用于处理借用数据的模块: std::borrow

1 Borrow

#![allow(unused)]
fn main() {
pub trait Borrow<Borrowed>
where
    Borrowed: ?Sized,
{
    // Required method
    fn borrow(&self) -> &Borrowed;
}
}

一个用于借用数据的trait.
通过实现Borrow<T>来表达它们可以作为其个类型T借出.并在trait的borrow方法中提供对T的引用.
例如: String实现了Borrow<str>,则可以作为str进行借出, Box<T>实现了Borrow<T>,则可以作为T进行借出

2. BorrowMut

#![allow(unused)]
fn main() {
pub trait BorrowMut<Borrowed>: Borrow<Borrowed>
where
    Borrowed: ?Sized,
{
    // Required method
    fn borrow_mut(&mut self) -> &mut Borrowed;
}
}

一个用于可变借用数据的trait.
作为Borrow<T>的补充，该trait允许类型通过提供可变引用来借用底层类型.

3. ToOwned

#![allow(unused)]
fn main() {
pub trait ToOwned {
    type Owned: Borrow<Self>;

    // Required method
    fn to_owned(&self) -> Self::Owned;

    // Provided method
    fn clone_into(&self, target: &mut Self::Owned) { ... }
}
}

Clone在借用数据上的泛化. Clone一般是&T到T, ToOwned trait 将Clone泛化, 可以从给定类型的任何借用中构造拥有数据.
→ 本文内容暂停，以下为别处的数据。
/-! ### send -/

@[simp] theorem State.send_mem (s : State) (m : Msg) : (s.send m).mem = s.mem := rfl
@[simp] theorem State.send_slabs (s : State) (m : Msg) : (s.send m).slabs = s.slabs := rfl
@[simp] theorem State.send_soft (s : State) (m : Msg) : (s.send m).soft = s.soft := rfl
@[simp] theorem State.send_poison (s : State) (m : Msg) : (s.send m).poison = s.poison := rfl
@[simp] theorem State.send_dir (s : State) (m : Msg) : (s.send m).dir = s.dir := rfl
@[simp] theorem State.send_copies (s : State) (m : Msg) : (s.send m).copies = s.copies := rfl
@[simp] theorem State.send_tlbs (s : State) (m : Msg) : (s.send m).tlbs = s.tlbs := rfl
@[simp] theorem State.send_walkCache (s : State) (m : Msg) : (s.send m).walkCache = s.walkCache := rfl
@[simp] theorem State.send_icache (s : State) (m : Msg) : (s.send m).icache = s.icache := rfl
@[simp] theorem State.send_locks (s : State) (m : Msg) : (s.send m).locks = s.locks := rfl
@[simp] theorem State.send_stores (s : State) (m : Msg) : (s.send m).stores = s.stores := rfl
@[simp] theorem State.send_views (s : State) (m : Msg) : (s.send m).views = s.views := rfl
@[simp] theorem State.send_delay (s : State) (m : Msg) : (s.send m).delay = s.delay := rfl
@[simp] theorem State.send_threads (s : State) (m : Msg) : (s.send m).threads = s.threads := rfl
@[simp] theorem State.send_cur (s : State) (m : Msg) : (s.send m).cur = s.cur := rfl
@[simp] theorem State.send_gang (s : State) (m : Msg) : (s.send m).gang = s.gang := rfl
@[simp] theorem State.send_agenda (s : State) (m : Msg) : (s.send m).agenda = s.agenda := rfl
@[simp] theorem State.send_turn (s : State) (m : Msg) : (s.send m).turn = s.turn := rfl
@[simp] theorem State.send_wgs (s : State) (m : Msg) : (s.send m).wgs = s.wgs := rfl
@[simp] theorem State.send_groups (s : State) (m : Msg) : (s.send m).groups = s.groups := rfl
@[simp] theorem State.send_cores (s : State) (m : Msg) : (s.send m).cores = s.cores := rfl
@[simp] theorem State.send_courses (s : State) (m : Msg) : (s.send m).courses = s.courses := rfl
@[simp] theorem State.send_dies (s : State) (m : Msg) : (s.send m).dies = s.dies := rfl
@[simp] theorem State.send_ctxs (s : State) (m : Msg) : (s.send m).ctxs = s.ctxs := rfl
@[simp] theorem State.send_pkgs (s : State) (m : Msg) : (s.send m).pkgs = s.pkgs := rfl
@[simp] theorem State.send_units (s : State) (m : Msg) : (s.send m).units = s.units := rfl
@[simp] theorem State.send_walks (s : State) (m : Msg) : (s.send m).walks = s.walks := rfl
@[simp] theorem State.send_away (s : State) (m : Msg) : (s.send m).away = s.away := rfl
@[simp] theorem State.send_late (s : State) (m : Msg) : (s.send m).late = s.late := rfl
@[simp] theorem State.send_nextId (s : State) (m : Msg) : (s.send m).nextId = s.nextId := rfl
@[simp] theorem State.send_clk (s : State) (m : Msg) : (s.send m).clk = s.clk := rfl
@[simp] theorem State.send_seq (s : State) (m : Msg) : (s.send m).seq = s.seq := rfl

/-! ### takeMsg -/

@[simp] theorem State.takeMsg_mem (s : State) (i : Nat) : (s.takeMsg i).mem = s.mem := rfl
@[simp] theorem State.takeMsg_slabs (s : State) (i : Nat) : (s.takeMsg i).slabs = s.slabs := rfl
@[simp] theorem State.takeMsg_soft (s : State) (i : Nat) : (s.takeMsg i).soft = s.soft := rfl
@[simp] theorem State.takeMsg_poison (s : State) (i : Nat) : (s.takeMsg i).poison = s.poison := rfl
@[simp] theorem State.takeMsg_dir (s : State) (i : Nat) : (s.takeMsg i).dir = s.dir := rfl
@[simp] theorem State.takeMsg_copies (s : State) (i : Nat) : (s.takeMsg i).copies = s.copies := rfl
@[simp] theorem State.takeMsg_tlbs (s : State) (i : Nat) : (s.takeMsg i).tlbs = s.tlbs := rfl
@[simp] theorem State.takeMsg_walkCache (s : State) (i : Nat) : (s.takeMsg i).walkCache = s.walkCache := rfl
@[simp] theorem State.takeMsg_icache (s : State) (i : Nat) : (s.takeMsg i).icache = s.icache := rfl
@[simp] theorem State.takeMsg_locks (s : State) (i : Nat) : (s.takeMsg i).locks = s.locks := rfl
@[simp] theorem State.takeMsg_stores (s : State) (i : Nat) : (s.takeMsg i).stores = s.stores := rfl
@[simp] theorem State.takeMsg_views (s : State) (i : Nat) : (s.takeMsg i).views = s.views := rfl
@[simp] theorem State.takeMsg_delay (s : State) (i : Nat) : (s.takeMsg i).delay = s.delay := rfl
@[simp] theorem State.takeMsg_threads (s : State) (i : Nat) : (s.takeMsg i).threads = s.threads := rfl
@[simp] theorem State.takeMsg_cur (s : State) (i : Nat) : (s.takeMsg i).cur = s.cur := rfl
@[simp] theorem State.takeMsg_gang (s : State) (i : Nat) : (s.takeMsg i).gang = s.gang := rfl
@[simp] theorem State.takeMsg_agenda (s : State) (i : Nat) : (s.takeMsg i).agenda = s.agenda := rfl
@[simp] theorem State.takeMsg_turn (s : State) (i : Nat) : (s.takeMsg i).turn = s.turn := rfl
@[simp] theorem State.takeMsg_wgs (s : State) (i : Nat) : (s.takeMsg i).wgs = s.wgs := rfl
@[simp] theorem State.takeMsg_groups (s : State) (i : Nat) : (s.takeMsg i).groups = s.groups := rfl
@[simp] theorem State.takeMsg_cores (s : State) (i : Nat) : (s.takeMsg i).cores = s.cores := rfl
@[simp] theorem State.takeMsg_courses (s : State) (i : Nat) : (s.takeMsg i).courses = s.courses := rfl
@[simp] theorem State.takeMsg_dies (s : State) (i : Nat) : (s.takeMsg i).dies = s.dies := rfl
@[simp] theorem State.takeMsg_ctxs (s : State) (i : Nat) : (s.takeMsg i).ctxs = s.ctxs := rfl
@[simp] theorem State.takeMsg_pkgs (s : State) (i : Nat) : (s.takeMsg i).pkgs = s.pkgs := rfl
@[simp] theorem State.takeMsg_units (s : State) (i : Nat) : (s.takeMsg i).units = s.units := rfl
@[simp] theorem State.takeMsg_walks (s : State) (i : Nat) : (s.takeMsg i).walks = s.walks := rfl
@[simp] theorem State.takeMsg_away (s : State) (i : Nat) : (s.takeMsg i).away = s.away := rfl
@[simp] theorem State.takeMsg_late (s : State) (i : Nat) : (s.takeMsg i).late = s.late := rfl
@[simp] theorem State.takeMsg_nextId (s : State) (i : Nat) : (s.takeMsg i).nextId = s.nextId := rfl
@[simp] theorem State.takeMsg_clk (s : State) (i : Nat) : (s.takeMsg i).clk = s.clk := rfl
@[simp] theorem State.takeMsg_seq (s : State) (i : Nat) : (s.takeMsg i).seq = s.seq := rfl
这里关联类型Owned需要满足Borrow<Self> trait, 此处Self为要实现ToOwned的结构. 看下 str对ToOwned trait 的实现:

#![allow(unused)]
fn main() {
impl ToOwned for str {
    type Owned = String

    // Required method
    fn to_owned(&self) -> Self::Owned { ... }

    // Provided method
    fn clone_into(&self, target: &mut Self::Owned) { ... }
}
}

关联类型Owned被定义为String, 而根据要求，String必须定义Borrow<T>，那这里Borrow里的泛型变量T是谁呢?
ToOwned要求是Borrow<Self>，而此刻实现 ToOwned 的主体是 str，所以 Borrow<Self> 是 Borrow<str>, 而String的确实现了Borrow<str>.

4. Cow

#![allow(unused)]
fn main() {
pub enum Cow<'a, B>
where
    B: 'a + ToOwned + ?Sized,
{
    Borrowed(&'a B),
    Owned(<B as ToOwned>::Owned),
}
}

Cow用于提供写时克隆（Clone-on-Write）的一个智能指针,包裹一个只读借用，但如果调用者需要所有权或者需要修改内容，那么它会 clone 借用的数据.

Cow实现了Deref trait.

#![allow(unused)]
fn main() {
impl<B: ?Sized + ToOwned> Deref for Cow<'_, B> {
    type Target = B;

    fn deref(&self) -> &B {
        match *self {
            Borrowed(borrowed) => borrowed,
            Owned(ref owned) => owned.borrow(),
        }
    }
}
}